Unread post by naiverat »

I’m pretty sure you’re referring to my post - the one where I discussed PSSD with the biochemist and he suggested that TRT should be used as “a last resort.”

Well, I should start by saying I’m on “TRT” now as well. I put it in quotes because I’m taking what one might consider superphysiological doses. Even though my natural serum levels were at the upper end of the range for my age (26), I still didn’t feel like I had any test running through my veins.

Now, some benefit; some don’t. This may be a function of androgen or estrogen receptivity, as has been hypothesized by some. No one knows for sure.

The previous post pretty much outlined the downsides. In summary, you risk throwing off multiple bodily systems just to correct the receptors — or hope to, anyway.

You risk lowering essentially all the other steroid hormones in your body (from preg and DHEA to everything downstream), as you’re shutting down your testicles (which produce a portion of these steroid precursors). You may end up having to supplement these.

You risk throwing off the general energetic balance of the body. I don’t mean this in a hippy way; I mean that all of these systems are inextricably linked, and if you push on one system extremely hard, it will pull on the others as well. For some, the body may be able to adjust well; for others, it might not.

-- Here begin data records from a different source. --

/-- CCM (R200): CBC-MAC over the plaintext, whichever side of the cipher it is on. -/
theorem computes_ccm {iv : List Byte} (h : PlanStart r iv) (hmode : r.ctx.cipherMode = .ccm) (d : Dir) :
    Computes r d iv ([Instr.keyldCe .ctr d, .stldCeCtr0p1, .keyldMeCbcmac, .stldMeZero, .habs .b0 0]
      ++ emitIf (0 < r.aadeff.toNat) [Instr.habs .a0 0, .habs .aad (pad16 (r.a0len.toNat + r.aadeff.toNat))]
      ++ emitIf (0 < r.cryptlen.toNat) [Instr.fuse (plainSide d) (pad16 r.cryptlen.toNat)]
      ++ [Instr.hext .tags, .ctag .ctr0]) := by
  obtain ⟨hfam, htag⟩ := family_of_aead h.legal (.inl hmode)
  obtain ⟨hb0, -, hctr0, -⟩ := frame_of_ccm h.frame hmode
  let ce := r.engine .ctr d (ctr0p1 r.frame.ctr0)
  let y := ce.apply r.payloadIn
  let plain := fusedBytes (plainSide d) r.payloadIn y
  let w1 : Work := { r.work with
    ce := ce,
    me := { alg := .cbcmac, key := r.ctx.keyBytes, st := macAbsorb emptyMac (r.frame.b0.toList ++ zeros 0) } }
  have hcipher : y = cipherRef r.ctx d iv r.payloadIn := by
    show ce.apply r.payloadIn = _
    rw [engine_apply h.legal, cipherRef, hmode, hctr0]
  have hplain : plain.length = r.cryptlen.toNat :=
    fusedBytes_length (payloadIn_length r) ((CipherEngine.apply_length _ _).trans (payloadIn_length r))
  have hload : Runs r [] [Instr.keyldCe .ctr d, .stldCeCtr0p1, .keyldMeCbcmac, .stldMeZero, .habs .b0 0] r.work w1 :=
    .cons (.keyldCe _ _ _) <| .cons (.stldCeCtr0p1 _) <| .cons (.keyldMeCbcmac _) <| .cons (.stldMeZero _ rfl) <|
      .one (.habs .b0 0 _ (by norm_num) rfl (List.ne_nil_of_length_pos (by simp [Work.range, State.range])))
  have hfuse := (hload.append (runs_ccmAad h hmode rfl)).append
    (runs_fuse_if (side := plainSide d) (work_out_length r) (show CeMode.ctr ≠ .ecb by decide) rfl (pad16_lt _)
      pad16_of_zero)
  have hmsg : [] ++ (r.frame.b0.toList ++ zeros 0) ++ ccmAad (r.range .aad) ++ (plain ++ zeros (pad16 r.cryptlen.toNat))
      = ccmMacInput r.ctx iv (r.range .aad) plain := by
    rw [ccmMacInput_eq, hplain, range_aad_length, ← hb0]
    simp [zeros]
  refine computes_of_maskedTag (alg := .cbcmac) (key := r.ctx.keyBytes) hfam htag hfuse hcipher
    (congrArg (fun m => ({ alg := .cbcmac, key := r.ctx.keyBytes, st := { msg := m, fin := false } } : MacEngine)) hmsg)
    (.inl rfl) (ccmMacInput_length_mod ..) ?_
  rw [requestTag, tagRef, hmode, ← hcipher, State.maskBlock, hctr0]
  rfl

/-! GCM and RFC 4543 (R172 to R180, R201, R202). -/

theorem frame_of_gctr {c : Ctx} {iv : List Byte} {cryptlen aadeff : Nat} {f : Frame} {a0len : BitVec 3}
    (h : frameBuild c iv cryptlen aadeff = .ok (f, a0len)) (hmode : c.cipherMode = .gctr) :
    f = gcmFrame c iv cryptlen aadeff := by
  simp only [frameBuild, hmode, Except.ok.injEq, Prod.mk.injEq] at h
  rw [← h.1]

theorem frame_len_of_gctr {iv : List Byte} (h : PlanStart r iv) (hmode : r.ctx.cipherMode = .gctr) :
    r.frame.len = gcmLen r.ctx r.cryptlen.toNat r.aadeff.toNat := by
  rw [frame_of_gctr h.frame hmode]
  rfl

/-- GHASH's subkey (R220). -/
def State.subkey (r : State) : Block := aesEnc r.ctx.keyBytes (zeroBytes 16)

/-- The MAC engine in the middle of a GHASH. -/
def State.ghashing (r : State) (msg : List Byte) : MacEngine :=
  { alg := .ghash, key := r.subkey.toList, st := { msg := msg, fin := false } }

/-- The subkey derived and loaded (R201, R202). -/
theorem runs_ghashLoad (hlegal : CtxLegal r.ctx) (hfam : r.ctx.family = .aes) :
    Runs r pre [Instr.keyldCe .ecb .encrypt, .hdrv, .keyldMeGhash, .stldMeZero] w
      { w with ce := r.engine .ecb .encrypt w.ce.iv, h := r.subkey, me := r.ghashing [] } := by
  rw [State.ghashing, State.subkey, ← engine_keyBytes hlegal .ecb .encrypt w.ce.iv]
  exact .cons (.keyldCe _ _ _) <| .cons (.hdrv _ rfl rfl hfam) <| .cons (.keyldMeGhash _ (by simp)) <|
    .one (.stldMeZero _ rfl)

theorem macDigest_ghash (h : Block) (st : MacState) : macDigest .ghash h.toList st = (ghash h st.msg).toList := by
  rw [macDigest, toBlock, toReg_toList_self]

/-- The last segment of the GHASH plans: the length block absorbed, the digest extracted and masked by `J1`. -/
theorem computes_of_ghash {iv : List Byte} (h : PlanStart r iv) (hmode : r.ctx.cipherMode = .gctr) {d : Dir}
    {body : List Instr} {msg : List Byte} (hruns : Runs r [] body r.work w)
    (hout : w.out = cipherRef r.ctx d iv r.payloadIn)
    (hme : w.me = r.ghashing msg) (hlen : msg.length % 16 = 0)
    (hmsg : msg ++ r.frame.len.toList = gcmMacInput r.ctx iv (r.range .aad)
      (fusedBytes (cipherSide d) r.payloadIn (cipherRef r.ctx d iv r.payloadIn))) :
    Computes r d iv (body ++ [Instr.habs .lenblk 0, .hext .tags, .ctag .j1]) := by
  obtain ⟨hfam, htag⟩ := family_of_aead h.legal (.inr hmode)
  have hj1 : r.maskBlock .j1 = toBlock (gcmNonce r.ctx iv ++ be 4 1) := by
    show r.frame.j1 = _
    rw [frame_of_gctr h.frame hmode]
    rfl
  have hblock : r.frame.len.toList ++ zeros 0 = r.frame.len.toList := List.append_nil _
  have hopen : w.me.st.fin = false := by rw [hme]; rfl
  have habs : Runs r [] (body ++ [.habs .lenblk 0]) r.work (w.absorb (r.frame.len.toList ++ zeros 0)) :=
    hruns.append (.one (.habs .lenblk 0 w (by norm_num) hopen
      (List.ne_nil_of_length_pos (by simp [Work.range, State.range]))))
  have hme' : (w.absorb (r.frame.len.toList ++ zeros 0)).me = r.ghashing (msg ++ r.frame.len.toList) := by
    rw [hblock, Work.absorb, hme]
    rfl
  have hmasked : requestTag r d iv
      = xorBytes (macDigest .ghash r.subkey.toList { msg := msg ++ r.frame.len.toList, fin := false })
          (aesEnc r.ctx.keyBytes (r.maskBlock .j1)).toList := by
    rw [macDigest_ghash, hj1, hmsg, requestTag, tagRef, hmode]
    rfl
  have hcomputes := computes_of_maskedTag hfam htag habs hout hme' (.inr rfl) (by simp [hlen]) hmasked
  simpa using hcomputes

/-- GCM (R201): GHASH over the ciphertext, whichever side of the cipher it is on. -/
theorem computes_gcm {iv : List Byte} (h : PlanStart r iv) (hmode : r.ctx.cipherMode = .gctr) (hwrap : r.ctx.wrap ≠ .rfc4543)
    (d : Dir) :
    Computes r d iv ([Instr.keyldCe .ecb .encrypt, .hdrv, .keyldMeGhash, .stldMeZero]
      ++ emitIf (0 < r.aadeff.toNat) [Instr.habs .aad (pad16 r.aadeff.toNat)] ++ [Instr.keyldCe .gctr d, .stldCeJ2]
      ++ emitIf (0 < r.cryptlen.toNat) [Instr.fuse (cipherSide d) (pad16 r.cryptlen.toNat)]
      ++ [Instr.habs .lenblk 0, .hext .tags, .ctag .j1]) := by
  obtain ⟨hfam, -⟩ := family_of_aead h.legal (.inr hmode)
  let y := (r.engine .gctr d r.frame.j2).apply r.payloadIn
  let aad := r.range .aad ++ zeros (pad16 r.aadeff.toNat)
  let cipher := fusedBytes (cipherSide d) r.payloadIn y
  let w1 : Work := { r.work with ce := r.engine .ecb .encrypt r.ce.iv, h := r.subkey, me := r.ghashing [] }
  let w2 : Work := { w1 with me := r.ghashing aad }
  let w3 : Work := { w2 with ce := r.engine .gctr d r.frame.j2 }
  let w4 : Work := { w3 with out := y, me := r.ghashing (aad ++ (cipher ++ zeros (pad16 r.cryptlen.toNat))) }
  have hcipher : y = cipherRef r.ctx d iv r.payloadIn := by
    show (r.engine .gctr d r.frame.j2).apply r.payloadIn = _
    rw [engine_apply h.legal, cipherRef, hmode, frame_of_gctr h.frame hmode]
    exact (if_neg hwrap).symm
  have hlen : cipher.length = r.cryptlen.toNat :=
    fusedBytes_length (payloadIn_length r) ((CipherEngine.apply_length _ _).trans (payloadIn_length r))
  have haad : Runs r [] _ r.work w2 := (runs_ghashLoad (pre := []) (w := r.work) h.legal hfam).append
    (runs_habs_if (w := w1) (src := .aad) rfl (range_aad_length r) (pad16_lt _) pad16_of_zero)
  have hload : Runs r [] _ r.work w3 := haad.append (.cons (.keyldCe .gctr d w2) (.one (.stldCeJ2 _)))
  have hfuse : Runs r [] _ r.work w4 := hload.append (runs_fuse_if (w := w3) (side := cipherSide d) (work_out_length r)
    (show CeMode.gctr ≠ .ecb by decide) rfl (pad16_lt _) pad16_of_zero)
  refine computes_of_ghash h hmode hfuse hcipher rfl ?_ ?_
  · have haad16 := pad16_completes r.aadeff.toNat
    have hcipher16 := pad16_completes r.cryptlen.toNat
    simp only [aad, List.length_append, zeros_length, range_aad_length, hlen]
    omega
  · rw [← hcipher, gcmMacInput, if_neg hwrap, frame_len_of_gctr h hmode]
    show _ = r.range .aad ++ zeros (pad16 (r.range .aad).length) ++ (cipher ++ zeros (pad16 cipher.length))
      ++ (gcmLen r.ctx cipher.length (r.range .aad).length).toList
    rw [hlen, range_aad_length]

Western medicine has a huge focus on “bandaiding” health issues. Instead of finding out the underlying cause of high blood pressure (most likely the garbage standard American diet), they immediately prescribe BP meds. Depressed or anxious? Psych drugs - no blood work to determine underlying pathologies.

The problem is that shooting exogenous T is the same approach I just criticized. You have a body in a vulnerable state and you are potentially helping correct some issues, but as a result, you may be making matters by messing with a whole host of other important systems.

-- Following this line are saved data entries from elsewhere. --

-- ==== Sys2Proof/Machine/Core.lean ====
section
/-! DEFINITION. The machine as the host runs it (Host/Core.lean). -/

def Sys2Proof.core : Host.Core :=
  { State := Sys2Proof.Machine.State
    Fault := Sys2Proof.Machine.Fault
    Refusal := Sys2Proof.Machine.Refusal
    step := Sys2Proof.Machine.step
    reset := Sys2Proof.Machine.State.reset }
end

In the norma population, I do NOT think the solution to low T is TRT. There is a reason for low T, and it probably is an indirect result of diet/nutrition and lifestyle, often which lead to sub clinical hypothyroidism, nutrient deficiencies, etc — ingredients that are key to the production of testosterone. The body turns down production of energetically expensive hormones for a “reason” - whatever was beneficial over millions of years of evolution.

**So then why am I taking it if it’s some potentially dangerous bandaid?**

You have to weigh risk and reward. Everyone who has been here a while will tell you that. The most promising theory, in my opinion, is deacetylated / methylated hormone receptors that precludes their normal signaling and functioning. There are studies supporting the use of high doses of androgens to “fix” these receptors — to get them signaling and expressing normally. And even if you only have some that work, at least these will be upregulated.

If you, too, are experiencing benefits and see no downsides or reasons for discontinuing it, then I don’t see reason to do so.

I have benefited somewhat from it, too, but I don’t think it’s a silver bullet, and I surely don’t know encourage everyone to try it. There are definite potential drawbacks, and everyone must make his or her own (educated) decisions.

Hope that answers your question.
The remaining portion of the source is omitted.